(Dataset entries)
• • •

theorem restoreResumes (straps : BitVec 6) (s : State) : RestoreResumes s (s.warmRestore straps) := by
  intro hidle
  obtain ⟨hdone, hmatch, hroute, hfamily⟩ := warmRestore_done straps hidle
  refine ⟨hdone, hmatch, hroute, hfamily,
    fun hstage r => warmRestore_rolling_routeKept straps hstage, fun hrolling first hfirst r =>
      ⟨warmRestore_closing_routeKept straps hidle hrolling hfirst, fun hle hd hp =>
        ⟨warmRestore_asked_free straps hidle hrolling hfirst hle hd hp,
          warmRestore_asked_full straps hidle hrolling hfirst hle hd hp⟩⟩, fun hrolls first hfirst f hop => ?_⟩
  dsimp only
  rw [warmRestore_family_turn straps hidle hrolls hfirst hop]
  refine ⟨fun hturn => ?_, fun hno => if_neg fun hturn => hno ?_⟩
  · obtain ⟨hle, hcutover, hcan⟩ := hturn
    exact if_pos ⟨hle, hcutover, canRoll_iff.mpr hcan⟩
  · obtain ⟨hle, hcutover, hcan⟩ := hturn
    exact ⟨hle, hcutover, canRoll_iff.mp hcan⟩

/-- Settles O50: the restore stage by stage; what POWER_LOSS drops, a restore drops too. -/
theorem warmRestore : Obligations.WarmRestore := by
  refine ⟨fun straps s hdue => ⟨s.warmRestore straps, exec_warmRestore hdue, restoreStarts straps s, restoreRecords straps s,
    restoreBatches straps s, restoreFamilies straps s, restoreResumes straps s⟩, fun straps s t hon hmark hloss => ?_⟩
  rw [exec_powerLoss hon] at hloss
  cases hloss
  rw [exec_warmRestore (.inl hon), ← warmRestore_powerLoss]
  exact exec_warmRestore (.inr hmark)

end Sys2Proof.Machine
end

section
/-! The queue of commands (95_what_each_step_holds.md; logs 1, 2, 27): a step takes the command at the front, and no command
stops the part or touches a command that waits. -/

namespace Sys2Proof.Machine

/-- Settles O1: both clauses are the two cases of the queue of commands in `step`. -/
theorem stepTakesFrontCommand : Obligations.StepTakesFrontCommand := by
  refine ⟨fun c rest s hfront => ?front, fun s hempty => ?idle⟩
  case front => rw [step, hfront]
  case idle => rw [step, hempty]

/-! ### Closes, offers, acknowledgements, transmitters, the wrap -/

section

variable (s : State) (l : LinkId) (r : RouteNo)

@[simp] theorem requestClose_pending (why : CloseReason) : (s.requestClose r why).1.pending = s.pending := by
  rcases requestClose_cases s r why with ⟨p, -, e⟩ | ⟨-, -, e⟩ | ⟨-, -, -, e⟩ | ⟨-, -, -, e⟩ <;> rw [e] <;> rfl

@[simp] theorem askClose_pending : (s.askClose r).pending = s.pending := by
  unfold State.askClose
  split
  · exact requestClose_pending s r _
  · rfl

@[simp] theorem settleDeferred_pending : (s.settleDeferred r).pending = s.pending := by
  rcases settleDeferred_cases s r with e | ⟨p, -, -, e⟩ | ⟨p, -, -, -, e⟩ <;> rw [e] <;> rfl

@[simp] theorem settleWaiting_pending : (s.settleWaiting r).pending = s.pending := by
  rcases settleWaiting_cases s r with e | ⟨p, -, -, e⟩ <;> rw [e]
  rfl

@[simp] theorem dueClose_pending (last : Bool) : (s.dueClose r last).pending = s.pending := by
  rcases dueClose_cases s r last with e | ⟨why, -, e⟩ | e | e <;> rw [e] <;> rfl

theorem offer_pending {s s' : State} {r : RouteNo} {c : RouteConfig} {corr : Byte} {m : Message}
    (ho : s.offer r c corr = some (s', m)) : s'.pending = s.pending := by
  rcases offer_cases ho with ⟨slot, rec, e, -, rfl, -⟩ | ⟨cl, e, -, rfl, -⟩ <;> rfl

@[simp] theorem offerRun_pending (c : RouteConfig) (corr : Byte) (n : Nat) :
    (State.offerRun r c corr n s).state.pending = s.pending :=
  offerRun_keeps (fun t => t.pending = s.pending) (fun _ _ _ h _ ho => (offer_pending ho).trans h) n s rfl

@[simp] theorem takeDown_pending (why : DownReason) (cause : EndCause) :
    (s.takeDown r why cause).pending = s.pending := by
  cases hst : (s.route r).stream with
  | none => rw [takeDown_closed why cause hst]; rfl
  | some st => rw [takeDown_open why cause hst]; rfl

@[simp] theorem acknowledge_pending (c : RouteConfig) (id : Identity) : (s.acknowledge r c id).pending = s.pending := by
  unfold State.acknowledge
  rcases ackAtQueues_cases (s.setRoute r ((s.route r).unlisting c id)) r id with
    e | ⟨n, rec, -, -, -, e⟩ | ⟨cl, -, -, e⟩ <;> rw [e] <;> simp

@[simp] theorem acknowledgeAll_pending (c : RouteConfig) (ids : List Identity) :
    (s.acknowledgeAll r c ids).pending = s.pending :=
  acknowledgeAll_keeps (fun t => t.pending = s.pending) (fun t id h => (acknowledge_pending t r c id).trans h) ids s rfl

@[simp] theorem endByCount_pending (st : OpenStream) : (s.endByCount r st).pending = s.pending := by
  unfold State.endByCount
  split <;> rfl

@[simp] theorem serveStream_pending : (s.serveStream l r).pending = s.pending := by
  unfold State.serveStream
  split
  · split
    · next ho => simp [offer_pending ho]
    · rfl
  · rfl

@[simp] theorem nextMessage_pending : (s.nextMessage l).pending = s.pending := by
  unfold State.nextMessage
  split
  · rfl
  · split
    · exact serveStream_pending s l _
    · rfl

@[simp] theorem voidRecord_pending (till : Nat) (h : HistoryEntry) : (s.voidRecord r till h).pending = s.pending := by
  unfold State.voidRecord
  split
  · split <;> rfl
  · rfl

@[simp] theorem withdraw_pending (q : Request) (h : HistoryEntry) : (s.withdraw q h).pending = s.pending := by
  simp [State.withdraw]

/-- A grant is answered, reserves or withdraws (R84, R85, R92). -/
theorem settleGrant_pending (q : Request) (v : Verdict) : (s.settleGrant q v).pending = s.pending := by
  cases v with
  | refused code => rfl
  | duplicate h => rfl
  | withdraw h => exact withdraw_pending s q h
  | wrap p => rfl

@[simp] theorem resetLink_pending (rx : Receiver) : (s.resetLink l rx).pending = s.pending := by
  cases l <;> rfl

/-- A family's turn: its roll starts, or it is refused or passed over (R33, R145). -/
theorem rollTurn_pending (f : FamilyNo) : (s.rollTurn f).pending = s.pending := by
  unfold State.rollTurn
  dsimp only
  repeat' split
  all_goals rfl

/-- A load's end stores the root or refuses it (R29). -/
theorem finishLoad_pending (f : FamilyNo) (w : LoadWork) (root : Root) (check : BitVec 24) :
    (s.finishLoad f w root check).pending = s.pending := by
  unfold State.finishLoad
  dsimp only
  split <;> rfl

• • •

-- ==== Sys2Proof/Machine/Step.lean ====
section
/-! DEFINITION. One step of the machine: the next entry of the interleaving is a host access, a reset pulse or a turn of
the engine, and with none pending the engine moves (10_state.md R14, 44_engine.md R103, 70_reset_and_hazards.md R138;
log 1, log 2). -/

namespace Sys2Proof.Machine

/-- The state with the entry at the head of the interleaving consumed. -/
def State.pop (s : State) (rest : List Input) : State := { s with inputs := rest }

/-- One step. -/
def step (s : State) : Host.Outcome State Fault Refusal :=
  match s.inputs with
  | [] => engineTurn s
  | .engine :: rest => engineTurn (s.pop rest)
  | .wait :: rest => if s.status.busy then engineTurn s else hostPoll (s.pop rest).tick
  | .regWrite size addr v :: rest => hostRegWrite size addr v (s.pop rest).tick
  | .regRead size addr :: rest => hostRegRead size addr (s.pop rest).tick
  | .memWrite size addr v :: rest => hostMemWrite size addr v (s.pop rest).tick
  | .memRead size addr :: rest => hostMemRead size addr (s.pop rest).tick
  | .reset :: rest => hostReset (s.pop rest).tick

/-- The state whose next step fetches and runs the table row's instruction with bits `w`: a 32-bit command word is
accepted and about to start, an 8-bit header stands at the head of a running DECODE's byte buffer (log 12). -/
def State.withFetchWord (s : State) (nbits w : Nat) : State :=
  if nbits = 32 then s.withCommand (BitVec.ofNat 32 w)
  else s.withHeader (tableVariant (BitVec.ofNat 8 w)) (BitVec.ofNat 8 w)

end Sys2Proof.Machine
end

• • •

Return a word-for-word copy of the lines above from the one holding "(s.settleDeferred r).pending = s.pending := by" through the one holding "(s.settleWaiting r).pending = s.pending := by", with both of them included and nothing besides.

Finished task
@[simp] theorem settleDeferred_pending : (s.settleDeferred r).pending = s.pending := by
  rcases settleDeferred_cases s r with e | ⟨p, -, -, e⟩ | ⟨p, -, -, -, e⟩ <;> rw [e] <;> rfl

@[simp] theorem settleWaiting_pending : (s.settleWaiting r).pending = s.pending := by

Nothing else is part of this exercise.